Renouncing the Fruits

I can feel the cool mornings waning… I’ll miss them when they go. I used to absolutely hate the cold until I trained myself to love it (mindfulness can do anything) and now it’s my favorite to bundle up against the chill and feel a sharp wind on my cheeks while I work and warm up from the inside.

Last fall I planted a few hundred delphiniums into these rows. A big portion of the transplants didn’t make it, so last week I did it again.

Farming is humbling like that.

I’m grateful for the reminder that what happens isn’t up to me—that my hours of labor might be for nothing. Because the work might be for nothing, I have an obligation to be present with the labor itself and to enjoy that, because the labor itself will become the sum of my life.

The results—whether or not the transplants ultimately survive—don’t belong to me. The act of planting today does. I have an obligation to fully live these moments, all of them, regardless of what might happen and even when I am uncomfortable, because these moments are everything I have.

In the Bhagavad Gita, Krishna instructs Arjuna (the warrior hero of the myth) to “renounce the fruits” of his actions. From Chapter 5:

One who neither hates nor desires the fruits of his activities is known to be always renounced… Though always working, such a man is never entangled… whereas a person who is greedy for the fruits of his labor, becomes entangled.
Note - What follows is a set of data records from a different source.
/-! ### Replacing a buffer -/

@[simp] theorem setBuf_par (s : State) (b : BufSel) (c : CBuf Byte) : (s.setBuf b c).par = s.par := by cases b <;> rfl
@[simp] theorem setBuf_fault (s : State) (b : BufSel) (c : CBuf Byte) : (s.setBuf b c).fault = s.fault := by cases b <;> rfl
@[simp] theorem setBuf_txArm (s : State) (b : BufSel) (c : CBuf Byte) : (s.setBuf b c).txArm = s.txArm := by cases b <;> rfl
@[simp] theorem setBuf_rxArm (s : State) (b : BufSel) (c : CBuf Byte) : (s.setBuf b c).rxArm = s.rxArm := by cases b <;> rfl
@[simp] theorem setBuf_evTx (s : State) (b : BufSel) (c : CBuf Byte) : (s.setBuf b c).evTx = s.evTx := by cases b <;> rfl
@[simp] theorem setBuf_evRx (s : State) (b : BufSel) (c : CBuf Byte) : (s.setBuf b c).evRx = s.evRx := by cases b <;> rfl
@[simp] theorem setBuf_rxq (s : State) (b : BufSel) (c : CBuf Byte) : (s.setBuf b c).rxq = s.rxq := by cases b <;> rfl
@[simp] theorem setBuf_txReady (s : State) (b : BufSel) (c : CBuf Byte) : (s.setBuf b c).txReady = s.txReady := by cases b <;> rfl
@[simp] theorem setBuf_txLog (s : State) (b : BufSel) (c : CBuf Byte) : (s.setBuf b c).txLog = s.txLog := by cases b <;> rfl
@[simp] theorem setBuf_trace (s : State) (b : BufSel) (c : CBuf Byte) : (s.setBuf b c).trace = s.trace := by cases b <;> rfl
@[simp] theorem setBuf_fg (s : State) (b : BufSel) (c : CBuf Byte) : (s.setBuf b c).fg = s.fg := by cases b <;> rfl
@[simp] theorem setBuf_bh (s : State) (b : BufSel) (c : CBuf Byte) : (s.setBuf b c).bh = s.bh := by cases b <;> rfl
@[simp] theorem setBuf_turn (s : State) (b : BufSel) (c : CBuf Byte) : (s.setBuf b c).turn = s.turn := by cases b <;> rfl
@[simp] theorem setBuf_script (s : State) (b : BufSel) (c : CBuf Byte) : (s.setBuf b c).script = s.script := by cases b <;> rfl
@[simp] theorem setBuf_draws (s : State) (b : BufSel) (c : CBuf Byte) : (s.setBuf b c).draws = s.draws := by cases b <;> rfl
@[simp] theorem setBuf_tick (s : State) (b : BufSel) (c : CBuf Byte) : (s.setBuf b c).tick = s.tick := by cases b <;> rfl
@[simp] theorem setBuf_inb_inbound (s : State) (c : CBuf Byte) : (s.setBuf .inbound c).inb = c := rfl
@[simp] theorem setBuf_outb_inbound (s : State) (c : CBuf Byte) : (s.setBuf .inbound c).outb = s.outb := rfl
@[simp] theorem setBuf_inb_outbound (s : State) (c : CBuf Byte) : (s.setBuf .outbound c).inb = s.inb := rfl
@[simp] theorem setBuf_outb_outbound (s : State) (c : CBuf Byte) : (s.setBuf .outbound c).outb = c := rfl
@[simp] theorem buf_inbound (s : State) : s.buf .inbound = s.inb := rfl
@[simp] theorem buf_outbound (s : State) : s.buf .outbound = s.outb := rfl
@[simp] theorem setBuf_buf_same (s : State) (b : BufSel) (c : CBuf Byte) : (s.setBuf b c).buf b = c := by cases b <;> rfl

theorem setBuf_buf_other (s : State) (b b' : BufSel) (c : CBuf Byte) (h : b' ≠ b) : (s.setBuf b c).buf b' = s.buf b' := by
  cases b <;> cases b' <;> first | rfl | exact absurd rfl h

@[simp] theorem setBuf_port (s : State) (b : BufSel) (c : CBuf Byte) (p : Port) : (s.setBuf b c).port p = s.port p := by
  cases b <;> cases p <;> rfl

@[simp] theorem setBuf_buf_self (s : State) (b : BufSel) : s.setBuf b (s.buf b) = s := by cases b <;> rfl

/-! ### Replacing a port -/

@[simp] theorem setPort_par (s : State) (p : Port) (q : PortState) : (s.setPort p q).par = s.par := by cases p <;> rfl
@[simp] theorem setPort_inb (s : State) (p : Port) (q : PortState) : (s.setPort p q).inb = s.inb := by cases p <;> rfl
@[simp] theorem setPort_outb (s : State) (p : Port) (q : PortState) : (s.setPort p q).outb = s.outb := by cases p <;> rfl
@[simp] theorem setPort_fault (s : State) (p : Port) (q : PortState) : (s.setPort p q).fault = s.fault := by cases p <;> rfl
@[simp] theorem setPort_txArm (s : State) (p : Port) (q : PortState) : (s.setPort p q).txArm = s.txArm := by cases p <;> rfl
@[simp] theorem setPort_rxArm (s : State) (p : Port) (q : PortState) : (s.setPort p q).rxArm = s.rxArm := by cases p <;> rfl
@[simp] theorem setPort_evTx (s : State) (p : Port) (q : PortState) : (s.setPort p q).evTx = s.evTx := by cases p <;> rfl
@[simp] theorem setPort_evRx (s : State) (p : Port) (q : PortState) : (s.setPort p q).evRx = s.evRx := by cases p <;> rfl
@[simp] theorem setPort_rxq (s : State) (p : Port) (q : PortState) : (s.setPort p q).rxq = s.rxq := by cases p <;> rfl
@[simp] theorem setPort_txReady (s : State) (p : Port) (q : PortState) : (s.setPort p q).txReady = s.txReady := by cases p <;> rfl
@[simp] theorem setPort_txLog (s : State) (p : Port) (q : PortState) : (s.setPort p q).txLog = s.txLog := by cases p <;> rfl
@[simp] theorem setPort_trace (s : State) (p : Port) (q : PortState) : (s.setPort p q).trace = s.trace := by cases p <;> rfl
@[simp] theorem setPort_turn (s : State) (p : Port) (q : PortState) : (s.setPort p q).turn = s.turn := by cases p <;> rfl
@[simp] theorem setPort_script (s : State) (p : Port) (q : PortState) : (s.setPort p q).script = s.script := by cases p <;> rfl
@[simp] theorem setPort_draws (s : State) (p : Port) (q : PortState) : (s.setPort p q).draws = s.draws := by cases p <;> rfl
@[simp] theorem setPort_tick (s : State) (p : Port) (q : PortState) : (s.setPort p q).tick = s.tick := by cases p <;> rfl
@[simp] theorem setPort_fg_fg (s : State) (q : PortState) : (s.setPort .fg q).fg = q := rfl
@[simp] theorem setPort_bh_fg (s : State) (q : PortState) : (s.setPort .fg q).bh = s.bh := rfl
@[simp] theorem setPort_fg_bh (s : State) (q : PortState) : (s.setPort .bh q).fg = s.fg := rfl
@[simp] theorem setPort_bh_bh (s : State) (q : PortState) : (s.setPort .bh q).bh = q := rfl
@[simp] theorem port_fg (s : State) : s.port .fg = s.fg := rfl
@[simp] theorem port_bh (s : State) : s.port .bh = s.bh := rfl
@[simp] theorem setPort_port_same (s : State) (p : Port) (q : PortState) : (s.setPort p q).port p = q := by cases p <;> rfl

theorem setPort_port_other (s : State) (p p' : Port) (q : PortState) (h : p' ≠ p) : (s.setPort p q).port p' = s.port p' := by
  cases p <;> cases p' <;> first | rfl | exact absurd rfl h

@[simp] theorem setPort_buf (s : State) (p : Port) (q : PortState) (b : BufSel) : (s.setPort p q).buf b = s.buf b := by
  cases b <;> cases p <;> rfl

@[simp] theorem setPort_setPort (s : State) (p : Port) (q r : PortState) : (s.setPort p q).setPort p r = s.setPort p r := by
  cases p <;> rfl

/-! ### `INFL[p]`, leaving a command in flight, and retirement -/

@[simp] theorem setInfl_par (s : State) (p : Port) (x : Infl) : (s.setInfl p x).par = s.par := by cases p <;> rfl
@[simp] theorem setInfl_inb (s : State) (p : Port) (x : Infl) : (s.setInfl p x).inb = s.inb := by cases p <;> rfl
@[simp] theorem setInfl_outb (s : State) (p : Port) (x : Infl) : (s.setInfl p x).outb = s.outb := by cases p <;> rfl
@[simp] theorem setInfl_fault (s : State) (p : Port) (x : Infl) : (s.setInfl p x).fault = s.fault := by cases p <;> rfl
@[simp] theorem setInfl_txArm (s : State) (p : Port) (x : Infl) : (s.setInfl p x).txArm = s.txArm := by cases p <;> rfl
@[simp] theorem setInfl_rxArm (s : State) (p : Port) (x : Infl) : (s.setInfl p x).rxArm = s.rxArm := by cases p <;> rfl
@[simp] theorem setInfl_evTx (s : State) (p : Port) (x : Infl) : (s.setInfl p x).evTx = s.evTx := by cases p <;> rfl
@[simp] theorem setInfl_evRx (s : State) (p : Port) (x : Infl) : (s.setInfl p x).evRx = s.evRx := by cases p <;> rfl
@[simp] theorem setInfl_rxq (s : State) (p : Port) (x : Infl) : (s.setInfl p x).rxq = s.rxq := by cases p <;> rfl
@[simp] theorem setInfl_txReady (s : State) (p : Port) (x : Infl) : (s.setInfl p x).txReady = s.txReady := by cases p <;> rfl
@[simp] theorem setInfl_txLog (s : State) (p : Port) (x : Infl) : (s.setInfl p x).txLog = s.txLog := by cases p <;> rfl
@[simp] theorem setInfl_trace (s : State) (p : Port) (x : Infl) : (s.setInfl p x).trace = s.trace := by cases p <;> rfl
@[simp] theorem setInfl_turn (s : State) (p : Port) (x : Infl) : (s.setInfl p x).turn = s.turn := by cases p <;> rfl
@[simp] theorem setInfl_script (s : State) (p : Port) (x : Infl) : (s.setInfl p x).script = s.script := by cases p <;> rfl
@[simp] theorem setInfl_draws (s : State) (p : Port) (x : Infl) : (s.setInfl p x).draws = s.draws := by cases p <;> rfl
@[simp] theorem setInfl_tick (s : State) (p : Port) (x : Infl) : (s.setInfl p x).tick = s.tick := by cases p <;> rfl
@[simp] theorem setInfl_buf (s : State) (p : Port) (x : Infl) (b : BufSel) : (s.setInfl p x).buf b = s.buf b := by cases p <;> cases b <;> rfl
theorem setInfl_port_other (s : State) (p : Port) (x : Infl) (p' : Port) (h : p' ≠ p) : (s.setInfl p x).port p' = s.port p' :=
  setPort_port_other s p p' _ h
When we plant, we might hope for a healthy crop as a reward for our hard work. But if we rest everything on the outcome—if we only plant for the hope of the reward and not for the joy of planting itself, we will suffer when at some inevitable point the plants are taken. 

Eventually everything is taken. 

I don’t see that as depressing anymore; I see it as an opportunity to celebrate what’s here right now.

On this day, what was “right here right now” was another few hundred delphinium plugs that needed planting. So I planted them, and I enjoyed the day, and maybe one day soon they’ll reward us with blooms—or not.

Color Therapy

I wore black in New York City—it’s what New Yorkers do. Thank goodness I left the city! Color is pure therapy, and the farm is heaven right now. The ranunculus and anemones are really coming on. 

We harvested and bunched bouquets for Clara’s roadside stand (and weeded and weeded and weeded). Clara dug into her freezers at the end of the day and sent us home with care packages of goodies. I’ve said it before and I’ll say it again: nothing makes me feel wealthier than good food and flowers.